= Pasila dumping ground =

Former landfill in Helsinki, Finland

The Pasila dumping ground was a dumping ground in Ilmala, Helsinki between 1949 and 1963. It was the main dumping ground of the city at the time, one of the “big three”. The other two were the Iso-Huopalahti dumping ground and the Vuosaari dumping ground. It was located at the present site of the Ilmala Railyard. Before 1949 it was the main dumping ground of the Finnish State Railways. Technically the site is part of the Pasila neighbourhood.

Household waste and industrial waste were taken to the site, and the place was not guarded.

==History==

=== Finnish State Railways dumping ground ===
The Finnish State Railways first used the site to dispose of its used cross ties, sinking them into the local marsh.

===City of Helsinki dumping ground===
Helsinki started using the site as its dumping ground in 1949. At first, the area was filled from the east, and the process continued towards the west. Many fires occurred at the site, and sometimes even the old railroad ties underneath caught fire. It is estimated that around 9 e6m2 of waste was taken to the site. The area of the site was 40 ha.

=== Finnish State Railways railyard ===
The use of the site as a dumping ground came to an end when the Iso-Huopalahti dumping ground started operating. Land was brought to the area, and it was levelled into a sand field. Then the area was left to settle for seven years, after which, in 1970, the first tracks and a hall for passenger cars were built. The area became the railroad depot for the passenger cars of the State Railways.

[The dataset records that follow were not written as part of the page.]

-- ==== Sys2Proof/Safety.lean ====
section
/-! DEFINITION. The terms in which statements about the machine are made: what a command completes in, what holds of a
device in every run, and when a task's next instruction runs. -/

namespace Sys2Proof.Safety

open Sys2Proof.Machine

/-- A command completes: it answers a next state whose queue is the one it found and whose device has the property. -/
def Completes (i : Instr) (s : State) (P : Dev → Prop) : Prop :=
  ∃ t, exec i s = .next t ∧ t.pending = s.pending ∧ P t.dev

/-- A command completes with the device `d` and no other change. -/
def Becomes (i : Instr) (s : State) (d : Dev) : Prop := exec i s = .next { s with dev := d }

/-! ## What holds in every run -/

/-- Every event has its entry in the fault log or is counted as not written: none waits (R569, R571). -/
def Logged (d : Dev) : Prop := d.store.logPend = []

/-- Only a powered domain is usable (R74, R82). -/
def ReadyOn (d : Dev) : Prop := d.power.ready &&& ~~~d.power.on = 0

/-- The worktop, the banks and the larder are in their canonical form. -/
def MemWf (d : Dev) : Prop :=
  Memory.wf zeroByte d.cycle.worktop = true ∧ Memory.wf zeroByte d.store.bankA.bytes = true ∧
    Memory.wf zeroByte d.store.bankB.bytes = true ∧ Memory.wf larderByte d.store.home = true

/-! ## The fault log -/

/-- The device with one event of Table 20.2 written to the fault log at its present milestone stamp (R568, R570). -/
def withEntry (d : Dev) (code subject detail tag aux : Nat) : Dev :=
  { d with store := writeEntry d.logStamp d.store { code, subject, detail, tag, aux } }

/-! ## Rhamet: one instruction of an open window -/

/-- Task `t` has the open window `w`, which still runs; `fr` is its top frame over `rest`; the code words of the next
instruction, with `imm` bytes of immediate, hold no uncorrectable error. -/
def Runs (s : State) (t : Fin 64) (imm : Nat) (w : Window) (fr : Frame) (rest : List Frame) : Prop :=
  s.dev.cycle.tasks[t].window = some w ∧ w.status = .running ∧ w.frames = fr :: rest ∧ s.dev.fetchBad fr imm = []

/-- The state in which nothing but the window of task `t`, and the PEAK it raises, has changed (R181, R183). -/
def withWindow (s : State) (t : Fin 64) (w : Window) : State :=
  let old := s.dev.cycle.tasks[t]
  let peak := if old.peak.toNat < w.units then BitVec.ofNat 24 (min w.units 0xFFFFFF) else old.peak
  { s with dev := { s.dev with cycle := { s.dev.cycle with
      tasks := s.dev.cycle.tasks.set t { old with window := some w, peak := peak } } } }

/-- The window after an instruction of `imm` immediate bytes and `cost` work units that leaves `st` on the stack: the next
instruction is the one behind it. -/
def stepped (w : Window) (fr : Frame) (rest : List Frame) (imm cost : Nat) (st : List Word) : Window :=
  { w with units := w.units + cost, frames := { fr with pc := fr.pc + 1 + imm, stack := st } :: rest }

/-- The window with one arithmetic fault more counted for its commit, where there is one (R173). -/
def countFault (w : Window) (fault : Bool) : Window :=
  { w with staged := { w.staged with arith := w.staged.arith + (if fault then 1 else 0) } }

/-- What a row of two operands says: from `… a b` the result takes the place of both, with its fault counted. -/
def Binary (instr : Fin 64 → Instr) (imm cost : Nat) (f : Word → Word → Word × Bool) : Prop :=
  ∀ (s : State) (t : Fin 64) (w : Window) (fr : Frame) (rest : List Frame) (a b : Word) (st : List Word),
    Runs s t imm w fr rest → fr.stack = b :: a :: st →
    exec (instr t) s = .next (withWindow s t (countFault (stepped w fr rest imm cost ((f a b).1 :: st)) (f a b).2))

/-- What a row of one operand says: from `… a` the result takes its place, with its fault counted. -/
def Unary (instr : Fin 64 → Instr) (cost : Nat) (f : Word → Word × Bool) : Prop :=
  ∀ (s : State) (t : Fin 64) (w : Window) (fr : Frame) (rest : List Frame) (a : Word) (st : List Word),
    Runs s t 0 w fr rest → fr.stack = a :: st →
    exec (instr t) s = .next (withWindow s t (countFault (stepped w fr rest 0 cost ((f a).1 :: st)) (f a).2))

/-- What a row says that pushes one cell. -/
def Pushes (instr : Fin 64 → Instr) (imm cost : Nat) (v : State → Window → Frame → Word) : Prop :=
  ∀ (s : State) (t : Fin 64) (w : Window) (fr : Frame) (rest : List Frame),
    Runs s t imm w fr rest →
    exec (instr t) s = .next (withWindow s t (stepped w fr rest imm cost (v s w fr :: fr.stack)))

Later a sorting station for the Finnish Postal Service as well as a depot for Pohjolan Liikenne was built in the western fringes of the area. From time to time, the ground has caved in, and during the 2000s major repairs of the area were required, as holes have appeared in the ground and the tracks have sunk in places. The city of Helsinki has estimated the repair works will not incur significant costs.

==The site at present==
The area is now in use that resembles industrial use, and the dumping ground can not be discerned any longer. The waste has decomposed completely.

Despite the city's estimates that the area will not give rise to significant costs, a scientist who studied the topic has stated:

Of the [old 28] dumping grounds, Pasila is the most problematic, and the biggest concentrations of hazardous chemicals have been measured there. In monitoring the waters inside the former dump, the concentrations of several hazardous chemicals have exceeded the requirements established for drinking water.

Even though the dumping ground has officially not existed for decades the site still contained wrecked cars in 2006 when photos of the site were posted to the internet.

==Present effects on the surrounding areas==
A lake, Huopalahdenjärvi, existed at the site of the dumping ground in the 19th century. The waters of this area, now known as Pohjois-Pasila flow down the Kumpulanpuro brook into Kumpula and into the sea in Vanhankaupunginselkä Bay.

Earlier these waters were directed to an industrial water treatment plant in the city, but since May 2011, the waters have been allowed to empty into the Kumpulanpuro. Occasionally contaminated water will overflow into nearby areas such as the Vallila allotment garden, causing problems.

The construction of an urban runoff park in the Isonniitty Park area in Kumpula has begun, and the former “recreational and playground grass is just a memory now”. The permission for this work was applied for by the Finnish Transport Agency and the State Railways. The permission was granted by the Regional State Administrative Agency for Southern Finland.